Для Мэри Уоллстоункрафт, писавшей во времена, когда большинство мужчин были лишены права голоса, эта проблема была малозначимой (Wollstonecraft. Vindication…, р. 259). Но для американской женщины XIX в. «предоставление полноправного статуса пьяницам, идиотам, игрокам на бегах и торговцам ромом, невежественным иностранцам и глупым юнцам — в высшей мере оскорбительный факт» (Обращение Стэнтон к съезду в Сенека Фоллз, цит. по: Dubois, 1981, р. 32). К концу столетия феминистское движение все больше следовало предубеждениям женщин среднего класса, и первоначальное требование Стэнтон предоставить избирательные права всем трансформировалось в «голосование образованных» (ценз грамотности для обоих полов). Она также придерживалась мнения, что изнасилование — это преступление, совершаемое только мужчинами-рабочими, и в конце жизни выступала за контроль над рождаемостью среди рабочих как способ сокращения рабочего населения.
Классовой неприязни сопутствовала немалая доля расизма. C первого взгляда это вызывает удивление, если вспомнить, что американский феминизм берет истоки в аболиционистском движении, а в ранних выступлениях Стэнтон и других феминисток положение черных мужчин сравнивалось с положением бесправных женщин. «Черный мужчина и женщины рождены для гонений. Знаком их унижения является цвет кожи и пол, подобно «алой букве», горестно носимой на груди» (Цит. по: Dubois, 1981, р. 83). Некоторые современные феминистки, однако, считают, что подобное сравнение ситуации женщин и черных мужчин является само по себе расистским, так как включает в число всех женщин только белых, а черные женщины выпадают из рассмотрения. Свидетельством тому является тот факт, что сразу после Гражданской войны Стэнтон отказалась поддерживать предоставление избирательных прав неграм, если права голоса не будут также даны женщинам. Она утверждала, что белые женщины в большей мере заслуживают избирательное право, нежели прежние рабы, и, разгневанная предательством соратниц, интересы которых она защищала, Стэнтон сделала попытку «построить феминизм на основе расизма белых женщин» (Dubois, 1981, р. 92).
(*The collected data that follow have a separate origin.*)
/-- The clock-range fault of R95: no bit clock, RATIO 0, or outside 0.8 to 5.8 Gbit/s. -/
def State.clkFault (s : State) (t : Quad) : Bool :=
  let src := (s.ang.get (s.angSide t)).src
  !(decide (src = .track) || decide (src = .handover) || decide (src = .flywheel)) || decide (s.ratio t = 0) ||
    decide (s.bitRate t < 800 * 2 ^ 37) || decide (5800 * 2 ^ 37 < s.bitRate t)

/-- The first bit boundary at or after a stream AC, in bits: one revolution holds 8 × RATIO bits (R94). -/
def State.bitIndex (s : State) (t : Quad) (a : Int) : Int := (a * s.ratio t + 2097151) / 2097152

/-- Bits of the gate interval that began at `rise`, up to a stream AC. -/
def State.bitsFrom (s : State) (t : Quad) (rise : DWord) (a : Int) : Int := s.bitIndex t a - s.bitIndex t (rise.toNat : Int)

def State.wrEn (s : State) (t : Quad) : Bool := s.regB (tk t R_STT_WRCTL) 0

/-- The persisting forcings of R459. -/
def State.forcing (s : State) (t : Quad) : Bool :=
  let l := s.link.get t.act
  s.wrInhibit (s.angSide t) || s.clkFault t || !s.wrEn t || decide (l.st = .fault) || l.paflt ||
    (match s.owner t with
     | some r => decide (s.ridgeSt r = .fenced)
     | none => false)

/-- Confirmed write-armed: the last acknowledged HSEL has mode 2 for the bound head (R155). -/
def SlotRec.confirmed (r : SlotRec) : Bool := r.bound && decide (r.ack = some (2, r.head))

/-- Confirmed write-armed, and no forcing persists (R155, R459). -/
def State.writeArmed (s : State) (t : Quad) : Bool :=
  ((s.link.get t.act).slots.get t.slot).confirmed && !s.forcing t

/-! ### Wedge keep-out (R124, R415) -/

def State.wedgeCount (s : State) : Nat := if s.wsc then s.rcp.wscN else 256

/-- Where wedge `w` begins. -/
def State.wedgeAt (s : State) (w : Nat) : Nat := w * 16777216 / s.wedgeCount

def State.keepPre (s : State) (t : Quad) : Nat := s.regF (tk t R_FMT_WEDGECFG) 31 16

def State.keepPost (s : State) (t : Quad) : Nat :=
  max (s.regF (tk t R_FMT_WEDGECFG) 15 0) (if s.wsc then 1800 else 1600)

/-- The wedge whose start lies at or before an angle. -/
def State.wedgeBefore (s : State) (a : Nat) : Nat := (a * s.wedgeCount + s.wedgeCount - 1) / 16777216 % s.wedgeCount

/-- Inside some keep-out: the wedges around the angle are examined. -/
def State.inKeepout (s : State) (t : Quad) (a : Nat) : Bool :=
  let n := s.wedgeCount
  let w := a * n / 16777216
  [w, w + 1, w + 2, w + n - 1].any (fun v =>
    let d : Int := (((a : Int) - (s.wedgeAt (v % n) : Int) + 8388608) % 16777216) - 8388608
    decide (-(s.keepPre t : Int) ≤ d ∧ d < (s.keepPost t : Int)))

/-- A write gate may not be high: keep-out, or a foreign track identity while TRKCHK is 1 (R124). -/
def State.keptOut (s : State) (t : Quad) (a : Nat) : Bool :=
  s.inKeepout t a || (s.regB (tk t R_FMT_CTL) 3 && (s.tl t).trackBad)

/-! ### Descriptors (R126) -/

def bufAddr (a : Nat) : BufAddr := ⟨a / 128 % 64, a / 32 % 4, a % 32⟩

def State.descWord (s : State) (t : Quad) (slot w : Nat) : Word := sg 0 (s.tl t).desc (4 * slot + w)

def tagSlot (tag : BitVec 16) : Nat := tag.toNat % 64

/-- Fragment count and codeword bits of the fragments of a tag's descriptor. -/
def State.fragBits (s : State) (t : Quad) (tag : BitVec 16) : List Nat :=
  let w0 := s.descWord t (tagSlot tag) 0
  let w1 := s.descWord t (tagSlot tag) 1
  let n := fld w1 17 16 + 1
  let given := [fld w0 15 0, fld w0 31 16, fld w1 15 0].take (n - 1)
  given ++ [36864 - given.sum]

/-- A descriptor is invalid when a fragment has fewer than 512 bits, or in wedge-servo mode more than two fragments
are named (R126, R420). -/
def State.descValid (s : State) (t : Quad) (tag : BitVec 16) : Bool :=
  (s.fragBits t tag).all (fun b => decide (512 ≤ b)) && !(s.wsc && decide (2 < (s.fragBits t tag).length))

/-- Where a descriptor points: a stripe buffer place (R234), or a DRAM byte address. -/
def State.descPlace (s : State) (t : Quad) (tag : BitVec 16) : BufAddr ⊕ Nat :=
  let w2 := s.descWord t (tagSlot tag) 2
  let w3 := s.descWord t (tagSlot tag) 3
  if bit w3 31 then .inl (bufAddr (fld w2 12 0))
  else .inr ((fld w3 15 0 * 2 ^ 32 + w2.toNat) / 64 * 64)

def State.descFrags (s : State) (t : Quad) (tag : BitVec 16) : Nat := (s.fragBits t tag).length

/-- Codeword bits up to the end of fragment `k` (from 1). -/
def State.fragEnd (s : State) (t : Quad) (tag : BitVec 16) (k : Nat) : Nat := ((s.fragBits t tag).take k).sum

/-! ### Sector status (R132, R133) -/

/-- Outcomes of Table 6.7. -/
inductive SecOut where
  | ok
  | fail
  | nodec
  | missed
  | wabort
  | short
  | descerr
deriving DecidableEq, Repr

def SecOut.code : SecOut → Nat
  | .ok => 0
  | .fail => 1
  | .nodec => 2
  | .missed => 3
  | .wabort => 4
  | .short => 5
  | .descerr => 6

/-- The status word of Table 6.7. -/
def statusWord (tag : BitVec 16) (out : SecOut) (rec frags : Nat) (crcOk erased : Bool) (miss : BitVec 4)
    (offs : Four Int) (iter skips : Nat) : DWord :=
  let o (x : Int) (sh : Nat) : Nat := (ofI 6 x).toNat <<< sh
  BitVec.ofNat 64 (tag.toNat <<< 48 + out.code <<< 44 + rec <<< 40 + (frags - 1) <<< 38 + b2n crcOk <<< 37 +
    b2n erased <<< 36 + miss.toNat <<< 32 + o offs.q0 26 + o offs.q1 20 + o offs.q2 14 + o offs.q3 8 +
    (min iter 15) <<< 4 + min skips 15)

/-- Free entries of the status FIFO (R132). -/
def Tile.statusRoom (x : Tile) : Bool := decide (x.posted.length + x.reserved < 32)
До недавнего времени политическая борьба черных женщин была практически вычеркнута из истории стараниями белых толковательниц. Но сейчас ее заново открывают черные феминистки, пересматривая концепцию политической активности с «черных» позиций и извлекая из забвения идеи таких выдающихся предшественниц, как Мария Стюарт (Maria Stewart) и Сожурнер Трут (Sojourner Truth) (См.: Collins, 1990, гл. 1). Трут (1797?–1883) была освобожденной рабыней, которая путешествовала по стране с выступлениями о проблемах женщин и рабства. Ее наиболее известная речь была произнесена на съезде по правам женщин в Экроне в 1851 г., в которой она изливала презрение по поводу заявлений мужчин, будто женщины слишком слабые и хрупкие существа, чтобы иметь право голоса. Напомнив о силе, проявленной в испытаниях женщинами, подобными ей самой, она аргументировала: «А я разве не женщина?» (Цит. по: Shneier, 1972, рр. 94-95). В целом же, политическая активность черных женщин оставалась маргинальной в суфражистской кампании, к концу столетия их участию активно препятствовали белые лидеры, опасаясь, что их присутствие в движении вызовет неприятие со стороны белых женщин на юге страны (См.: Davis, 1981; Spender, 1983а, рр. 357-374).
Дискуссия о равенстве и различиях
Дискриминация по расовому признаку совершенно очевидно противоречила отношению к правам личности, декларированному в Сенека Фоллз полвека назад. Тем не менее американские феминистки постепенно отказывались от аргументов за равноправие, заменяя их доказательствами морального превосходства женщин. Эта идея о природном различии могла также быть применена к расовому неравенству. В соответствии с культом «истинной женственности», который становился все популярнее к концу века, уже не рациональность женщин, а именно их специфические женские качества должны были обеспечить им право голоса. Аргументы, которые приводились раньше, чтобы отказывать женщинам в праве на общественную роль, использовались теперь, чтобы требовать предоставления им этой роли. Предполагалось, что «женские ценности» вроде чистоты, терпимости и миролюбия должны найти отражение в делах государства. Хотя Стэнтон нередко апеллировала к качествам женского превосходства и использовала этот аргумент в своих рассуждениях, ее феминизм отличался от взглядов поздних суфражисток, поскольку она четко придерживалась либеральных идей о том, что именно рациональность женщин, равная мужской, обеспечивает им равные права. Несмотря на понимание ею взаимосвязи проблем пола, класса и многосторонней природы угнетения женщин, в конечном итоге она анализировала права каждой женщины как индивида (На эту тему см. известную ст.: Stanton. The Solitude of Self // Dubois, 1981).